Marketing Esportivo: O que aprendemos com o Santos e o Corinthians em 2011?

Escrevo estas linhas enquanto 1.200 fanáticos se aglomeram no Aeroporto de Cumbica, em Guarulhos, para saudar os craques do Santos que partem para o Japão, onde disputam o Mundial de Clubes da FIFA, a partir do próximo dia 14.
A festa é bonita, sem violência e os próprios torcedores ajudam a organizar um esquema de segurança para a passagem dos jogadores.
A emoção e a felicidade dos santistas têm origem em uma filosofia de gestão. E pode ensinar muito a empreendedores e executivos.
Primeiramente, a administração do Alvinegro da Vila compreendeu o “core” de seu negócio.
Como disse o presidente do clube, Luis Álvaro de Oliveira Ribeiro, o Laor, a meta tem sido criar e manter bons times e, assim, proporcionar alegria e satisfação à torcida. Sábias palavras!
Equivocadamente, muitos cartolas acreditam hoje que o objetivo do futebol é basicamente fazer dinheiro, para o clube ou para eles mesmos.
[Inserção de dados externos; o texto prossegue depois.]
/-- Settles O56: the two address bytes, in the sequences of R45. -/
theorem legsOnTheWire : Obligations.LegsOnTheWire := by
  refine ⟨fun off data => ?_, fun n data => ?_⟩
  · rw [Event.wire, addressByte_write]
    rfl
  · rw [Event.wire, addressByte_read]
    rfl

end Sys2Proof.Machine

/-! ### O57 and O58: the round trip of a packet (R63, R75) -/

namespace Sys2Proof

/-- The operand bytes of a command give the command back, whatever follows them; only more data than `len` can say does not (R82). -/
theorem decodeOperands_operands {i : Instr} (h : i.illegalOperand ≠ some .tooLong) (rest : List Byte) :
    decodeOperands i.opcode (i.operands ++ rest) = some (i, rest) := by
  cases i with
  | wrblk addr data =>
    have hlen : data.length < 256 := by
      by_contra hlong
      exact h (by rw [Instr.illegalOperand, if_neg (by omega), if_pos (by omega)])
    simp [Instr.opcode, Instr.operands, decodeOperands, Nat.mod_eq_of_lt hlen]
  | wrtime t => simp [Instr.opcode, Instr.operands, decodeOperands, le16, half_le16]
  | setepoch e => simp [Instr.opcode, Instr.operands, decodeOperands, le32, word_le32]
  | _ => rfl

/-- The bytes the operands were taken from are the command's operand bytes and the bytes after them (R64). -/
theorem operands_of_decodeOperands {o : Opcode} {bytes rest : List Byte} {i : Instr}
    (h : decodeOperands o bytes = some (i, rest)) : i.opcode = o ∧ bytes = i.operands ++ rest := by
  cases o with
  | rdtime | getepoch | temp | geterr =>
    cases h
    exact ⟨rfl, rfl⟩
  | wrblk =>
    simp only [decodeOperands] at h
    split at h
    · split at h
      · rename_i addr len r hlen
        cases h
        refine ⟨rfl, ?_⟩
        simp [Instr.operands, Nat.min_eq_left hlen]
      · cases h
    · cases h
  | _ =>
    simp only [decodeOperands] at h
    split at h
    · cases h
      refine ⟨rfl, ?_⟩
      simp [Instr.operands, le16_half, le32_word]
    · cases h

/-- A packet is taken exactly when its first byte is an opcode whose operand bytes have all come (R75). -/
theorem decode_packet_iff {op : Byte} {bytes rest : List Byte} {i : Instr} :
    decode (op :: bytes) = .packet i rest ↔ ∃ o, Opcode.ofByte op = some o ∧ decodeOperands o bytes = some (i, rest) := by
  rw [decode]
  cases Opcode.ofByte op with
  | none => simp
  | some o => cases h : decodeOperands o bytes <;> simp [h, Prod.ext_iff]

/-- Settles O57: the opcode byte stands for the opcode, and the operand bytes give the operands back. -/
theorem decodeOfEncode : Obligations.DecodeOfEncode := by
  intro i rest h
  have hshort : i.illegalOperand ≠ some .tooLong := by
    rw [Option.isNone_iff_eq_none.mp h]
    nofun
  exact decode_packet_iff.mpr ⟨i.opcode, Opcode.ofByte_code i.opcode, decodeOperands_operands hshort rest⟩

/-- Settles O58: the first byte is the opcode's, and the operand bytes are those the operands were taken from. -/
theorem encodeOfDecode : Obligations.EncodeOfDecode := by
  intro bytes rest i h
  cases bytes with
  | nil => cases h
  | cons op bytes =>
    obtain ⟨o, hop, hoperands⟩ := decode_packet_iff.mp h
    obtain ⟨rfl, rfl⟩ := operands_of_decodeOperands hoperands
    rw [encode, Opcode.code_of_ofByte hop, List.cons_append]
Ora, sem dúvida, é fundamental que tenhamos estruturas profissionais de gestão no futebol. É certo também que os administradores precisam realizar bons negócios e gerar receitas, seja com licenciamentos, seja com quotas de TV, seja com a venda de ingressos.
Essa riqueza gerada, no entanto, precisa ser reinvestida no próprio clube, no esporte, a fim de gerar resultados que satisfaçam os donos do empreendimento, tanto os associados quanto os torcedores comuns.
Nos últimos anos, o Santos apostou nesse modelo de gestão. Estabeleceu parcerias comerciais, viabilizou a permanência de bons jogadores, como Neymar e Paulo Henrique Ganso, e, assim, conquistou vários títulos, entre eles a Libertadores da América de 2011.
Vale lembrar que essas façanhas renderam inúmeros novos “clientes” seguidores ao Santos. Principalmente entre as crianças e os adolescentes, foram muitos os que aderiram à marca Santos Futebol Clube.
Analisar o caso santista pode, portanto, render conhecimento vivo aos empreendedores e gestores do Brasil.
Para que não me acusem de restringir a análise ao meu time do coração, gostaria de citar também o caso do Corinthians, que conquistou o título Brasileiro no domingo.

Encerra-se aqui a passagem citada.